◆ **DATA UNDER STUDY**
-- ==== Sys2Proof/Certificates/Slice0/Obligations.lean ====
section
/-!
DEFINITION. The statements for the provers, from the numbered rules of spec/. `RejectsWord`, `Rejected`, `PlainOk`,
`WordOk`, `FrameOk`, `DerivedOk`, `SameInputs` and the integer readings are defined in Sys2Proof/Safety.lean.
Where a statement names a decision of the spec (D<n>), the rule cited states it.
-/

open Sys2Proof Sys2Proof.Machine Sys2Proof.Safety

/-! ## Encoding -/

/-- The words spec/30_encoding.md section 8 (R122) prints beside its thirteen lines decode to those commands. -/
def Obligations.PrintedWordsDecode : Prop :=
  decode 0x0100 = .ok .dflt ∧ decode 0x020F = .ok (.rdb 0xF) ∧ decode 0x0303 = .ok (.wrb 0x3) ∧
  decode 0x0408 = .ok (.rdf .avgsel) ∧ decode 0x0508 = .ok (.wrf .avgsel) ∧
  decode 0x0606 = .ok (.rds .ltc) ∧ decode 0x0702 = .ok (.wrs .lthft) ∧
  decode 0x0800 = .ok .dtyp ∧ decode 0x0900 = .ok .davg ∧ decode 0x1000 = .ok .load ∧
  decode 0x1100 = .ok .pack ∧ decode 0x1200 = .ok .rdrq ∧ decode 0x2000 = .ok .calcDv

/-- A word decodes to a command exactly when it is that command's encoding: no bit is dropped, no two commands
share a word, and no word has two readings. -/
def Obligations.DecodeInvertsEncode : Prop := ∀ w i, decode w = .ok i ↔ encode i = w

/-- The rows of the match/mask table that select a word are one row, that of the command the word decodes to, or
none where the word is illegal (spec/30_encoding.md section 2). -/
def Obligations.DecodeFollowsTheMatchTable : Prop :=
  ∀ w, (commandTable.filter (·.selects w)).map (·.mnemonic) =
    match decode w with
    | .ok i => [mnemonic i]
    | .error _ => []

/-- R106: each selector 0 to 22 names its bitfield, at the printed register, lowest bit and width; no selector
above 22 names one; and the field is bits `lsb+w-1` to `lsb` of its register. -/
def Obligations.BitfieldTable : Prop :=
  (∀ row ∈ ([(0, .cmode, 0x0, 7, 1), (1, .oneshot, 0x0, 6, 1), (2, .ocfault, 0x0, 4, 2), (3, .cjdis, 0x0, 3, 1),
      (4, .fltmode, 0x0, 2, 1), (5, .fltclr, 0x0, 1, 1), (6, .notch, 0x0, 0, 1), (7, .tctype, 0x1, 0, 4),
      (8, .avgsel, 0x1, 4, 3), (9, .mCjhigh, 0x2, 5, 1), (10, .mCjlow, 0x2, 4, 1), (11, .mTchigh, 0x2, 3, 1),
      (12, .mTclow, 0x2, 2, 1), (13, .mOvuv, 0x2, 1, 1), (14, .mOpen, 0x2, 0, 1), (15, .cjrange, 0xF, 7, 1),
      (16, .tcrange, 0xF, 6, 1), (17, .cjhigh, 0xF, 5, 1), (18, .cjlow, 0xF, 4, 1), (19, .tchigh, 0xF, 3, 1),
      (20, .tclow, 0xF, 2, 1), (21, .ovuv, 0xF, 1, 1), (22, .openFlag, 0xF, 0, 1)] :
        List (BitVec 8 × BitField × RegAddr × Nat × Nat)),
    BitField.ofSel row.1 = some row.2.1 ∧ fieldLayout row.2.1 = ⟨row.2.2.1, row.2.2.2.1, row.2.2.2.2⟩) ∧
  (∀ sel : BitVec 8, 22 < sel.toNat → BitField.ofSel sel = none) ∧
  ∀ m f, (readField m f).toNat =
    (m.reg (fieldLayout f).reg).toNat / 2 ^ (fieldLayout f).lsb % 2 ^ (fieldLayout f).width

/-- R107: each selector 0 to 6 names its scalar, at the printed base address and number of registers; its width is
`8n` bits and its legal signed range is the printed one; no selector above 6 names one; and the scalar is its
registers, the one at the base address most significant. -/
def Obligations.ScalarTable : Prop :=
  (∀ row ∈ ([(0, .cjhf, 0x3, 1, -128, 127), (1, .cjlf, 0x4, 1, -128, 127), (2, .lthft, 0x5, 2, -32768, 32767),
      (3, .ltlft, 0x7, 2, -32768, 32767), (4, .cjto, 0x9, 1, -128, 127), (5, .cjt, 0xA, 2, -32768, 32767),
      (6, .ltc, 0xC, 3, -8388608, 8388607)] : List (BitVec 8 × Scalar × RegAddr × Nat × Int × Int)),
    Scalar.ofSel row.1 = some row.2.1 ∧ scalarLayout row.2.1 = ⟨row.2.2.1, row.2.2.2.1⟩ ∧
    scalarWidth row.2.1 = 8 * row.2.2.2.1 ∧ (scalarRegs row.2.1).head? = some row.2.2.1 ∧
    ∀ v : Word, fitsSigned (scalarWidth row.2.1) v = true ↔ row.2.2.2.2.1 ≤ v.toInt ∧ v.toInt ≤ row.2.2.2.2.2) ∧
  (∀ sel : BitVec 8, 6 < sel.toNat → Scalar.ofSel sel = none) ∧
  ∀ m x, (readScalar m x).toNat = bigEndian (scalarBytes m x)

◆ **PROBLEM STATEMENT**
The "its width is" line through the last line above: set these down exactly and add nothing else.

◆ **REPLY**
/-- R107: each selector 0 to 6 names its scalar, at the printed base address and number of registers; its width is
`8n` bits and its legal signed range is the printed one; no selector above 6 names one; and the scalar is its
registers, the one at the base address most significant. -/
def Obligations.ScalarTable : Prop :=
  (∀ row ∈ ([(0, .cjhf, 0x3, 1, -128, 127), (1, .cjlf, 0x4, 1, -128, 127), (2, .lthft, 0x5, 2, -32768, 32767),
      (3, .ltlft, 0x7, 2, -32768, 32767), (4, .cjto, 0x9, 1, -128, 127), (5, .cjt, 0xA, 2, -32768, 32767),
      (6, .ltc, 0xC, 3, -8388608, 8388607)] : List (BitVec 8 × Scalar × RegAddr × Nat × Int × Int)),
    Scalar.ofSel row.1 = some row.2.1 ∧ scalarLayout row.2.1 = ⟨row.2.2.1, row.2.2.2.1⟩ ∧
    scalarWidth row.2.1 = 8 * row.2.2.2.1 ∧ (scalarRegs row.2.1).head? = some row.2.2.1 ∧
    ∀ v : Word, fitsSigned (scalarWidth row.2.1) v = true ↔ row.2.2.2.2.1 ≤ v.toInt ∧ v.toInt ≤ row.2.2.2.2.2) ∧
  (∀ sel : BitVec 8, 6 < sel.toNat → Scalar.ofSel sel = none) ∧
  ∀ m x, (readScalar m x).toNat = bigEndian (scalarBytes m x)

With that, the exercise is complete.